LOS ANGELES—The public relations professionals of the future will need writing skills and good judgment, “but the key trait is curiosity,” Golin founder Al Golin told an audience of practitioners and students at the University of Southern California Thursday night.

“The most successful people I have known have had one trait in common, and that’s an insatiable curiosity,” claimed, during an interview with Willow Bay, a veteran television journalist, digital news editor and author, who is now the director of the Annenberg School of Journalism at the University of Southern California.

Golin also talked about the importance of integrity—“Without trust, very few brands can make it. If you lose trust, you’ve lost everything”—and about the willingness to change: “One of my least favorite sayings is, ‘If it ain’t broke don’t fix it.’ Sometimes you have to fix it before it breaks.” An example, he says, is the re-engineering of Golin by current chief executive Fred Cook. “It’s better to do these things before you have to.”

He also entertained the audience with stories of his relationship with long-term client McDonald’s.

Sixty years ago, he recalled, Golin made a cold call to Ray Kroc, founder of McDonald’s. “It was a new chain I had never heard of… but I called him and I said ‘I heard you were trying to start this new venture and I think maybe we can help you launch this’ and he said ‘come on over’ and I said ‘now?’ I raced over there and after about half an hour he said, ‘You start on Monday.’”

The fledgling company’s “financial guy” balked at the $500 a month fee, because he and Kroc were not even paying themselves salaries at the time. But Golin persuaded them that for that reason they couldn’t afford advertising; public relations would have to do everything, both marketing to consumer and making the business case to franchisees.

Kroc “had a flair for theatrical things,” Golin recalls. “If I told him he had to go to Muncie, Ind., he would ask ‘what time do we leave.’ He had the ability to see what PR could accomplish.”

Much of the company’s work back then involved community outreach.

“There weren’t any textbooks at the time about community relations,” which was important because “we wanted to show that they were part of the communities where they operated. It was a local business in that sense. It still is, even though they are now a big global company. But back then we were writing the book on community engagement.”

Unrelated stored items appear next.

-- ==== Sys2Proof/Machine/Alu.lean ====
section
/-!
DEFINITION. Register load and arithmetic (42_alu.md R100 to R112). All values are unsigned bytes and wrap modulo 256
(R100); the forms with a flag latch their operands first (R101). No other form touches `VF` (decision D13, log 13).
-/

namespace Sys2Proof.Machine

/-- `LD Vx, kk` (R102). -/
def execLdImm (x : Reg) (kk : Byte) (s : State) : StepOutcome := .next (s.setV x kk)

/-- `ADD Vx, kk` (R103): no flag. -/
def execAddImm (x : Reg) (kk : Byte) (s : State) : StepOutcome := .next (s.setV x (s.getV x + kk))

/-- `LD Vx, Vy` (R104). -/
def execLdReg (x y : Reg) (s : State) : StepOutcome := .next (s.setV x (s.getV y))

/-- `OR Vx, Vy` (R105). -/
def execOr (x y : Reg) (s : State) : StepOutcome := .next (s.setV x (s.getV x ||| s.getV y))

/-- `AND Vx, Vy` (R106). -/
def execAnd (x y : Reg) (s : State) : StepOutcome := .next (s.setV x (s.getV x &&& s.getV y))

/-- `XOR Vx, Vy` (R107). -/
def execXor (x y : Reg) (s : State) : StepOutcome := .next (s.setV x (s.getV x ^^^ s.getV y))

/-- `ADD Vx, Vy` (R108): carry to `VF`, sum modulo 256 to `V[x]`. -/
def execAddReg (x y : Reg) (s : State) : StepOutcome :=
  let p := s.getV x
  let q := s.getV y
  .next (s.writeFlagResult x (carryFlag p q) (p + q))

/-- `SUB Vx, Vy` (R109): `VF` is 1 when `V[x] > V[y]`, `V[x]` the difference modulo 256. -/
def execSub (x y : Reg) (s : State) : StepOutcome :=
  let p := s.getV x
  let q := s.getV y
  .next (s.writeFlagResult x (noBorrowFlag p q) (p - q))

/-- `SHR Vx` (R110): `V[x]` is shifted in place and the `y` field is not used (decision D12, log 12). -/
def execShr (x _y : Reg) (s : State) : StepOutcome :=
  let p := s.getV x
  .next (s.writeFlagResult x (shrFlag p) (p >>> 1))

/-- `SUBN Vx, Vy` (R111): the minuend is `V[y]`. -/
def execSubn (x y : Reg) (s : State) : StepOutcome :=
  let p := s.getV x
  let q := s.getV y
  .next (s.writeFlagResult x (noBorrowFlag q p) (q - p))

/-- `SHL Vx` (R112): `V[x]` is shifted in place and the `y` field is not used (decision D12, log 12). -/
def execShl (x _y : Reg) (s : State) : StepOutcome :=
  let p := s.getV x
  .next (s.writeFlagResult x (shlFlag s.params.shlFlagNormalize p) (p <<< 1))

end Sys2Proof.Machine
end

When the company opened a new restaurant someone would cut a ribbon made of dollar bills and donate the money to local charities.

On the business side, “there was a writer for the Associated Press… and I set up an interview in New York for Ray Kroc in the AP City Room… Ray was talking about what a franchise entailed and all the reporters stopped typing and gathered around the desk. The story ran the next day and the floodgates opened for franchisees.”

His firm continues working with McDonald’s today and is providing counsel as the company continues to be a target for critics of big business.

“They are an easy target, for anything and everything. People blame McDonald’s for the ills of the world.” There is a movie in the works, with Michael Keaton playing Kroc, and Golin has seen the script. “It’s not exactly flattering… they are painting a portrait of him that is not entirely true.” So Golin—because he knew Kroc personally—may make a rare appearance in front of the camera to refute some aspects of the script.

“We advised them not to over-react also. The lawyers always want to sue and we convinced them not to take that approach. We want to be a little bit light-hearted about it too.”